[WORK TO BE COMPLETED]: Going through the data below, please show each line containing the string "opcode".

[Excerpts from a dataset]:
★ ★ ★ ★ ★

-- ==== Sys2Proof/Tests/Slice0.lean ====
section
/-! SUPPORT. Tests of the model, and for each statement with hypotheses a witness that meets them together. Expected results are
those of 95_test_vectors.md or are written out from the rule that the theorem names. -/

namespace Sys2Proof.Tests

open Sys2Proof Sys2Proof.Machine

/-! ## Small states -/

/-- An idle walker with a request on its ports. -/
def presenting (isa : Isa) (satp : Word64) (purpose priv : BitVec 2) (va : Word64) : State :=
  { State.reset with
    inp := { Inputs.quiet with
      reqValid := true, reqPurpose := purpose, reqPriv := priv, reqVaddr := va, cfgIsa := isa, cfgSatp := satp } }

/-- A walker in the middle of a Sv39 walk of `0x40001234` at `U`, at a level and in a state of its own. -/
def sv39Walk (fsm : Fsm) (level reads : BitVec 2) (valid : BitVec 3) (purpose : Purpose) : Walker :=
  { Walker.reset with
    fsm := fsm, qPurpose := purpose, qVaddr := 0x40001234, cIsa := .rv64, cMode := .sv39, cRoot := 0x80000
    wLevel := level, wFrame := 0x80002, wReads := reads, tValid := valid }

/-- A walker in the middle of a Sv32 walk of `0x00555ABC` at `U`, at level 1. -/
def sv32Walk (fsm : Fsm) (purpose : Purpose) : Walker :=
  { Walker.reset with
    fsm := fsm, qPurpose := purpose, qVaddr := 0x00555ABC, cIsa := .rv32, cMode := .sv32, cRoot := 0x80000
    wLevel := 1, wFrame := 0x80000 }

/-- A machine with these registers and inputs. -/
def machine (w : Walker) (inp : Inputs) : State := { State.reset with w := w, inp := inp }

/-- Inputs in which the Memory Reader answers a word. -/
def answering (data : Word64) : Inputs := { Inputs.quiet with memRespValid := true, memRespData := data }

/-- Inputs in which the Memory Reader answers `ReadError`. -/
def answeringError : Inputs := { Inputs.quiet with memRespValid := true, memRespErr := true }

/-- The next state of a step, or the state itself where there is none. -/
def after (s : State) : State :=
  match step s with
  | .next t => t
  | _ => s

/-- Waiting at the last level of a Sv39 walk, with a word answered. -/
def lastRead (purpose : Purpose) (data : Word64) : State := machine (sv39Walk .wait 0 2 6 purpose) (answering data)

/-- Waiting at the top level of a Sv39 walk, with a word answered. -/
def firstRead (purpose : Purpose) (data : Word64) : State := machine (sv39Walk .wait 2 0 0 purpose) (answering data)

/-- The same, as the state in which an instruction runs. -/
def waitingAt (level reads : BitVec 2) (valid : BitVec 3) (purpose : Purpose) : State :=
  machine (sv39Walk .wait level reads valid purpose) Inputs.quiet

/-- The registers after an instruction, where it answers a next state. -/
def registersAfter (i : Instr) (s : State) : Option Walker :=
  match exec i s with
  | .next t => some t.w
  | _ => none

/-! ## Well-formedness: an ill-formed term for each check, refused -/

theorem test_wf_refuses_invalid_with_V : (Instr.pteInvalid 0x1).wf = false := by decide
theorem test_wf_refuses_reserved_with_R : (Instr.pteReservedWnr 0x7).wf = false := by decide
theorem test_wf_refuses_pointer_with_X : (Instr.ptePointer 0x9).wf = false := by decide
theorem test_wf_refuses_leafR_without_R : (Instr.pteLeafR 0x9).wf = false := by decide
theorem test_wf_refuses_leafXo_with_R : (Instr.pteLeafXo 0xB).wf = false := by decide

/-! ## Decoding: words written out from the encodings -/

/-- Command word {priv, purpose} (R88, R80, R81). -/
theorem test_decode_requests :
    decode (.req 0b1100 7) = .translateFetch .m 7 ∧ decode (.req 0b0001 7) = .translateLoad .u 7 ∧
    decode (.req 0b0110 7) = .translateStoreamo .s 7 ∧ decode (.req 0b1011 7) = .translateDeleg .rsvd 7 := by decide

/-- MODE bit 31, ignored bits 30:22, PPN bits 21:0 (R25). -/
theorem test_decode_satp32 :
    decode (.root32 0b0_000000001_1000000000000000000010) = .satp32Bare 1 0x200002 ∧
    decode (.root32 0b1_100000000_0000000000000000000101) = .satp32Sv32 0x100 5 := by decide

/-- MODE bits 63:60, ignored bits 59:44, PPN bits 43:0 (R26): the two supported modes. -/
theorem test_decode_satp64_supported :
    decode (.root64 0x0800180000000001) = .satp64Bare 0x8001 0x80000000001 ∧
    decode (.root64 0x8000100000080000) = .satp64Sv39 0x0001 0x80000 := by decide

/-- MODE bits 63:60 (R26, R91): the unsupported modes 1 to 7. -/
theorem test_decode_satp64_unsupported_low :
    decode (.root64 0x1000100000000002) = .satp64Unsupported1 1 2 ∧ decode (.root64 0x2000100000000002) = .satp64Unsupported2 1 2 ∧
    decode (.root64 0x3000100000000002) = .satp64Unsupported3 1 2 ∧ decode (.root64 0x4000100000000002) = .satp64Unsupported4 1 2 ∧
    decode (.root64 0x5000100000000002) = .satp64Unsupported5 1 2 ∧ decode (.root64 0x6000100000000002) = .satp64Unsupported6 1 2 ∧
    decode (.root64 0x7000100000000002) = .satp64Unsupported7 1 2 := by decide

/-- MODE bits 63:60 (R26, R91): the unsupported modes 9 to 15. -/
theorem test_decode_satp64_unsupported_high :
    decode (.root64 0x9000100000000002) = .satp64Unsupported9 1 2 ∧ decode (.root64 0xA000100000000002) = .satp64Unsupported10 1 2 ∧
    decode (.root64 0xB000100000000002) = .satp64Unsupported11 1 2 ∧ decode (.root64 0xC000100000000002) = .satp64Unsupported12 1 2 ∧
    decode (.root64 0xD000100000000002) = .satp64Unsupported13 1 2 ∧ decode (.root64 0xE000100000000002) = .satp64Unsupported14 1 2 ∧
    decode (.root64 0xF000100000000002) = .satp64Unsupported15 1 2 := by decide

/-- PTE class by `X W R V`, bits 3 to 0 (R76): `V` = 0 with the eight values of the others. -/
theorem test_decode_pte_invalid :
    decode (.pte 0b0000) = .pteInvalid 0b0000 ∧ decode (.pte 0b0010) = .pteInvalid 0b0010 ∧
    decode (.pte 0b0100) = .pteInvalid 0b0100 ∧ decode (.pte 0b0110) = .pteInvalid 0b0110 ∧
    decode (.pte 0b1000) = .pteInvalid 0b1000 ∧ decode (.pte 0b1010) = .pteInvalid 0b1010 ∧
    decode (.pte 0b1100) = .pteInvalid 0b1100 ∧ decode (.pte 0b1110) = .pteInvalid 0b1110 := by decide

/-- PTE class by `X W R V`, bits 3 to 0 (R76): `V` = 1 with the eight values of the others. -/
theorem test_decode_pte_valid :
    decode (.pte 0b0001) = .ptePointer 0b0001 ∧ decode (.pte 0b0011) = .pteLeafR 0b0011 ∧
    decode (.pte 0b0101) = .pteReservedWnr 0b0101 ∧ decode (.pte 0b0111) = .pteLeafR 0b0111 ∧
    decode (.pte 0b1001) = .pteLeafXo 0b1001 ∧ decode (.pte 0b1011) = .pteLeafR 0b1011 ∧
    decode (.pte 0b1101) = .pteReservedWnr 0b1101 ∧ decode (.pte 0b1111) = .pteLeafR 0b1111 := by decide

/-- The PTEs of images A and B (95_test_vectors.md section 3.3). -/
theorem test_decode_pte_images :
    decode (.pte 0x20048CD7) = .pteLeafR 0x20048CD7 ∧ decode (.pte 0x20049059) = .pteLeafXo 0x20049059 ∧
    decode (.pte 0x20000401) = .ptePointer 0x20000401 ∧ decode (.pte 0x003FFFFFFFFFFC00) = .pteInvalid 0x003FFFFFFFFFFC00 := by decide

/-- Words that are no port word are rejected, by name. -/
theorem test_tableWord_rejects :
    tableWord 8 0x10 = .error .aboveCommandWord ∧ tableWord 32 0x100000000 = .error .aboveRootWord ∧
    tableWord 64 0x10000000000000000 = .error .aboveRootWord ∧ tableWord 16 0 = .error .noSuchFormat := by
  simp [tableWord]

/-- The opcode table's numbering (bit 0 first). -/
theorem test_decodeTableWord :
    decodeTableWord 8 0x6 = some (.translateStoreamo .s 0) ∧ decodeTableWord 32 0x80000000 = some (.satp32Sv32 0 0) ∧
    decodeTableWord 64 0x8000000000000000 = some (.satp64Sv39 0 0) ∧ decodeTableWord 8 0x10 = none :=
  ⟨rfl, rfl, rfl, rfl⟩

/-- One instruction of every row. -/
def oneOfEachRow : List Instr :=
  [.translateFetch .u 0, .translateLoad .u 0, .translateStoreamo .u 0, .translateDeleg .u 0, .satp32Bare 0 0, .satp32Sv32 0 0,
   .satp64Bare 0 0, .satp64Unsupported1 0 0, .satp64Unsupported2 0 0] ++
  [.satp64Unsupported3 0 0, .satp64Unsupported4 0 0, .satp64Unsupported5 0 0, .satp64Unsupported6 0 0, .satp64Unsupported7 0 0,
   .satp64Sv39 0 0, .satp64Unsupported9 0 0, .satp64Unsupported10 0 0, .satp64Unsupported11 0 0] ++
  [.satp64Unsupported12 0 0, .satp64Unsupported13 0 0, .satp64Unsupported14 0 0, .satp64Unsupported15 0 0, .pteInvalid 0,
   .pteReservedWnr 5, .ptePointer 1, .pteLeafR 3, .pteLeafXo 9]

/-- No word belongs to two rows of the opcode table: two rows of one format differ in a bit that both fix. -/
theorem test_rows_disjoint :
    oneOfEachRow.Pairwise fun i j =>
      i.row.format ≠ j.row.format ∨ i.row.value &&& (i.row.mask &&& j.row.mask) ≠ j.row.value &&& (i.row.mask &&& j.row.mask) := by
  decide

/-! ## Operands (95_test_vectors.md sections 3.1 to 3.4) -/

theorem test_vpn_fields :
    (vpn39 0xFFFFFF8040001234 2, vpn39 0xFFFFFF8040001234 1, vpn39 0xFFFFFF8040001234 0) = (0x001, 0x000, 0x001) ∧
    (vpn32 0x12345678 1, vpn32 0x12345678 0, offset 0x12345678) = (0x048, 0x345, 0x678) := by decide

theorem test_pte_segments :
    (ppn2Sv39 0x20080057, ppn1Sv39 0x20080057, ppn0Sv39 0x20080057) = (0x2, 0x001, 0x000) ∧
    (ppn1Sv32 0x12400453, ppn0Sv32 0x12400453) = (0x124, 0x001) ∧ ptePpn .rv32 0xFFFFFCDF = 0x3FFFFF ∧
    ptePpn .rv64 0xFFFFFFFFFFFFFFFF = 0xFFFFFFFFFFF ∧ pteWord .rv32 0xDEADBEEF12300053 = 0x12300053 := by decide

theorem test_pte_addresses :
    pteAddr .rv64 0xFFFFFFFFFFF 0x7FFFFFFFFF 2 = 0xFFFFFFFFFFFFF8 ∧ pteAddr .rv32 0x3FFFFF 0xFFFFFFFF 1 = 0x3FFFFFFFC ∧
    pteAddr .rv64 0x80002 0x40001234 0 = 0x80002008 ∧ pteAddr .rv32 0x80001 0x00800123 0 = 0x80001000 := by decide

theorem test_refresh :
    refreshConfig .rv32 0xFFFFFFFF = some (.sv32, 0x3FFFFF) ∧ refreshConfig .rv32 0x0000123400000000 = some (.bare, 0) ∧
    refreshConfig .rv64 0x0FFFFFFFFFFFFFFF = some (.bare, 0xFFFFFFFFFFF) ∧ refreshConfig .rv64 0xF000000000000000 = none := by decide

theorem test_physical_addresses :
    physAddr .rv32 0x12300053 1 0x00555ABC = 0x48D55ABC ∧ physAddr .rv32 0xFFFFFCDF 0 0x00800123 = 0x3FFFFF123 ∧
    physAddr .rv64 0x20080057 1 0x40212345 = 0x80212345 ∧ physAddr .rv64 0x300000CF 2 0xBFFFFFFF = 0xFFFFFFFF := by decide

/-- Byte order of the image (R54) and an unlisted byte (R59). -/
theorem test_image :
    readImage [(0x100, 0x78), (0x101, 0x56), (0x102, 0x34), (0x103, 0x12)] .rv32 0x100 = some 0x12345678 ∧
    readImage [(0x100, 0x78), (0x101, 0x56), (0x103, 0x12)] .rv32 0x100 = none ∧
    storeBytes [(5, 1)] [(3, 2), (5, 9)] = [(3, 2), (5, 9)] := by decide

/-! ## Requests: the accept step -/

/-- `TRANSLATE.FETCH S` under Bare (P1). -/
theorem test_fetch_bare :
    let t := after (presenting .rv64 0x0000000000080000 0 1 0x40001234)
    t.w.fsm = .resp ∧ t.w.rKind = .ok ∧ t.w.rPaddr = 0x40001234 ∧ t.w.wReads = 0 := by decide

★ ★ ★ ★ ★

[TASK RESPONSE]:
/-- The opcode table's numbering (bit 0 first). -/
/-- No word belongs to two rows of the opcode table: two rows of one format differ in a bit that both fix. -/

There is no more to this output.